E-trading Risk Controls ‘Essential for Preserving Global Market Stability’

Investment banks can take steps to ensure that their electronic trading systems are designed and utilised by both the banks and their clients to meet a set of pre-trade, risk-centric best practices, says GreySpark Partners. The London-based capital markets consultancy has issued a report entitled ‘Best Practices in Pre-trade Risk Controls 2014’ . It offers […]

Author
Date published
August 15, 2014 Categories

Investment banks can take steps to ensure that their electronic trading systems are designed and utilised by both the banks and their clients to meet a set of pre-trade, risk-centric best practices, says GreySpark Partners.

The London-based capital markets consultancy has issued a report entitled
‘Best Practices in Pre-trade Risk Controls 2014’
. It offers banks a detailed guide on how to implement a range of protective barriers around their e-trading systems so that use of the systems does not negatively disrupt the functioning of the bank or the marketplace.

The report cites the Knight Capital Group stock trading incident in 2012 when the company lost US$440m in one day, which served as a bellwether in the recent history of the global equities market.

In 2010, warnings about the safety of increasingly prevalent automated equities markets blared loudly when the Dow Jones Industrial Average (DJIA) suffered a whole scale ‘flash crash’ event that went on to affect the value of other stock indices in the US and worldwide.

However, the stage was arguably set for the 2010 flash crash and, subsequently, the Knight Capital incident back in 2007, when US regulations designed to create a more interconnected domestic stock market indirectly incentivised the development of ever-more-complex e-trading systems. The report explores mishaps related to e-trading systems and marketplaces that favour their usage, to document the dangers of automated trading and the regulatory responses to these dangers in the European (EU), US and globally.
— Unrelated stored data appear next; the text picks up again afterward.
/-- An AFL port (R251 to R294, R474). -/
structure Port where
  /-- R264: STATE 0x0. -/
  st : LinkSt := .off
  /-- R264: LP 0b00. -/
  lp : BitVec 2 := 0
  /-- R264: FEATURES 0x0. -/
  features : BitVec 4 := 0
  /-- R264: VERSION 0b00. -/
  version : BitVec 2 := 0
  /-- R264: RATE 0b11, none. -/
  rate : BitVec 2 := 3
  /-- R264: WIDTH 0b111, none. -/
  width : BitVec 3 := 7
  /-- R264: GROUP 0x0. -/
  group : BitVec 4 := 0
  /-- R264: HELD 0. -/
  held : Bool := false
  /-- R264: RESUMED 0. -/
  resumed : Bool := false
  /-- R474: DISABLE 0. -/
  disable : Bool := false
  /-- R474: the last valid training set; AFLn_PARTNER reads 0 before the first. -/
  partner : BitVec 256 := 0
  /-- R474: a valid training set has been received. -/
  partnerUp : Bool := false
  /-- R258: log entry 2: own SESSION. -/
  session : BitVec 16 := 0
  /-- R258: 0 if none. -/
  peerSession : BitVec 16 := 0
  /-- R262: SEQ 0. -/
  seq : BitVec 12 := 0
  /-- R272: next SEQ expected. -/
  expect : BitVec 12 := 0
  /-- R262: ACK 0xFFF. -/
  ack : BitVec 12 := 0xFFF
  /-- R272: no gap and no error. -/
  nak : Bool := false
  /-- R273: ACK value of the NAK already answered by a replay. -/
  nakSeen : Option (BitVec 12) := none
  /-- R271: replay buffer, empty. -/
  replay : List Flit := []
  /-- R273: consecutive replays from one SEQ. -/
  replays : Nat := 0
  /-- R275: packets delivered and not yet taken from the receive buffer. -/
  rx : List Pkt := []
  /-- R288: egress queue, empty. -/
  egress : List Pkt := []
  /-- R274: log entry 2: request credits the partner advertised. -/
  advReq : BitVec 12 := 0
  /-- R274: log entry 2: response credits the partner advertised. -/
  advRsp : BitVec 12 := 0
  /-- R274: request slots sent. -/
  sentReq : BitVec 12 := 0
  /-- R274: response slots sent. -/
  sentRsp : BitVec 12 := 0
  /-- R266: REQ_CREDIT last received. -/
  freedReq : BitVec 12 := 0
  /-- R266: RSP_CREDIT last received. -/
  freedRsp : BitVec 12 := 0
  /-- R275: request slots the device has freed. -/
  myReq : BitVec 12 := 0
  /-- R275: response slots the device has freed. -/
  myRsp : BitVec 12 := 0
  /-- R269: slots still missing of a packet split over flits. -/
  partSlots : Nat := 0
  /-- R269: it is on the response virtual channel. -/
  partRsp : Bool := false
  /-- R269: header of that packet. -/
  partHdr : BitVec 128 := 0
  /-- R269: its slots so far. -/
  partData : List (BitVec 128) := []
  /-- R279: log entry 2: width cap, x16. -/
  cap : BitVec 3 := 4
  /-- R281: log entry 2: transmitter has moved to the target group. -/
  txSwitch : Bool := false
  /-- R281: log entry 2: receiver has moved to the target group. -/
  rxSwitch : Bool := false
  /-- R280: own exchange outstanding. -/
  lmc : Option Lmc := none
  /-- R281: partner's width change accepted. -/
  lmcAccepted : Option Lmc := none
  /-- R280: log entry 2: next LMC_ID. -/
  lmcNext : BitVec 8 := 0
  /-- R280: last command acted on. -/
  lmcSeen : Option Lmc := none
  /-- R280: answer being sent. -/
  answer : Option Lmc := none
  /-- R474: AFLn_LANE_FAIL. -/
  laneFail : BitVec 16 := 0
  /-- R277: corrected symbols per lane in the 1 ms window. -/
  laneErr : SMap Nat := []
  /-- R277: consecutive flits that were not good. -/
  badRun : Nat := 0
  /-- R277: tide values of retrains started. -/
  retrains : List (BitVec 64) := []
  /-- R277: rate lowered until the next training from DETECT. -/
  lowered : Bool := false
  /-- R259: the lower rate has been tried. -/
  eqTried : Bool := false
  /-- R259: training follows a loss of link. -/
  lossTrain : Bool := false
  /-- R259: consecutive valid training sets per lane in POLL. -/
  tsRun : SMap Nat := []
  /-- R257: lanes on which both ends set EQ_DONE. -/
  eqDone : BitVec 16 := 0
  /-- R263: reason of the last TRAIN_REJECT. -/
  rejectWhy : Nat := 0
  /-- R259: waiting out the 100 ms after a rejection. -/
  rejected : Bool := false
  /-- R312: tolerance received: bit 31 NO_REQ, [29:0] ns. -/
  latTol : Option (BitVec 32) := none
  /-- R468: log entry 2: SerDes words. -/
  serdes : SMap (BitVec 32) := []
  /-- R468: Table 17.4, one copy per path. -/
  serdesIdx : SMap (BitVec 32) := []
  /-- R256: log entry 2: saved transmit coefficients per lane. -/
  coef : SMap (BitVec 32) := []
  /-- R259: lanes with partner termination. -/
  detected : BitVec 16 := 0
  /-- R289: node of the session held. -/
  peerNode : BitVec 17 := 0
  /-- R284: an exit from standby or sleep is in progress. -/
  exiting : Bool := false
  /-- R506: trigger of the retrain in progress. -/
  retrainWhy : Nat := 0
  /-- R269: slots already sent of the packet at the head. -/
  txDone : Nat := 0
  /-- R251: the model's own field: flit time left over from the last tick, in 1/128 flits. -/
  txPhase : Nat := 0
  /-- R254: flits sent since the last IDLE flit. -/
  sinceIdle : Nat := 0
  /-- R288: log entry 2: tide value at which the link was lost. -/
  lossTide : BitVec 64 := 0
  /-- R484: log entry 2: the port's reference clock is lost. -/
  refLost : Bool := false
  /-- R255: lane reversal that POLL found. -/
  laneRev : Option Bool := none
  /-- R257: lanes on which the device's receiver has set EQ_DONE. -/
  myDone : BitVec 16 := 0
  /-- R259: a valid training set has come since the training began. -/
  tsGot : Bool := false
  /-- R258: the training set sent last on each lane. -/
  txTs : SMap (BitVec 256) := []
  /-- R258: the model's own field: number of the SESSION that the next new link-layer state takes, the draws made when it was set (log entry 72). -/
  sessN : Nat := 0
  /-- R281: lanes outside the group that the receiver has locked in a widening. -/
  locked : BitVec 16 := 0
  /-- R281: W_ACCEPT is held while the partner's added lanes are awaited. -/
  accepted : Bool := false
  /-- R281: width and group of a transmitter that has moved before the receiver. -/
  txTo : Option (BitVec 3 × BitVec 4) := none
  /-- R281: flits still to come on the old group, and the width code after them. -/
  rxTo : Option (Nat × Nat) := none
  /-- R279: a changed cap waits until it can be proposed. -/
  capDue : Bool := false
  /-- R381: none: the Table 9.11 parameters in use until the next training from DETECT, where a patch has changed them. -/
  latch : SMap (Option Nat) := []
  /-- R231: opcode, source and tag of the packets of the receive buffer, with the tick of their last flit. -/
  rxAt : List ((BitVec 8 × BitVec 17 × BitVec 14) × Nat) := []
  /-- R253: transmit scrambler of each lane. -/
  txScr : SMap (BitVec 31) := []
  /-- R253: receive descrambler of each lane. -/
  rxScr : SMap (BitVec 31) := []
  /-- R252, R253: the last flit sent, as the lanes carry it. -/
  txLine : BitVec 2048 := 0
  deriving DecidableEq, Repr, Inhabited

/-- A reservation request held at a gateway or a destination (R329). -/
structure RsvReq where
  /-- R329: source endpoint. -/
  src : Nat := 0
  /-- R329: destination endpoint. -/
  dst : Nat := 0
  /-- R328: resource. -/
  res : BitVec 4 := 0
  /-- R328: count asked. -/
  count : Nat := 0
  /-- R328: DUE. -/
  due : Option Nat := none
  /-- R328: class. -/
  cls : BitVec 8 := 0
  /-- R242: has waited AGE_LIMIT. -/
  aged : Bool := false
  /-- R232: ranks as overdue. -/
  overdue : Bool := false
  deriving DecidableEq, Repr, Inhabited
The report also outlines a set of pre-trade risk controls developed by GreySpark, which are tailored for the needs of sellside market-making institutions and can be used by banks and their clients to create an informal set of best practices to mitigate potential risks on the path toward electronic trade execution. The controls include details on the design and implementation of a three-tier methodology for firewall architecture. The firm believes the majority of Tier I and Tier II banks with robust capital markets businesses can readily adapt these pre-trade risk controls onto their existing infrastructure.

“Several structural market events over the last five years have increased the potential for significant impacts on the stability of global markets for different asset classes as a result of breakdowns in electronic trade execution flows,” said Stephane Lannoy, GreySpark managing consultant and report co-author.

“Regulators in the EU, US and elsewhere have issued new rules to prevent and circumvent any possible market crashes or company failures related to these types of breakdowns, but GreySpark believes that individual banks can do more.”

Russell Dinnage, GreySpark senior consultant and report co-author, added: “In 2014 the function of the US National Market System regulations, linking together numerous domestic stock exchanges into a more consolidated system, are being replicated across the stock exchanges of many other countries.

“But subsequent ‘speed bump’ regulations being currently announced in the US, which are designed to protect market participants from the dangers of badly designed automated trading systems are not necessarily being put in place elsewhere in the world, leaving significant gaps in the global regulatory framework.”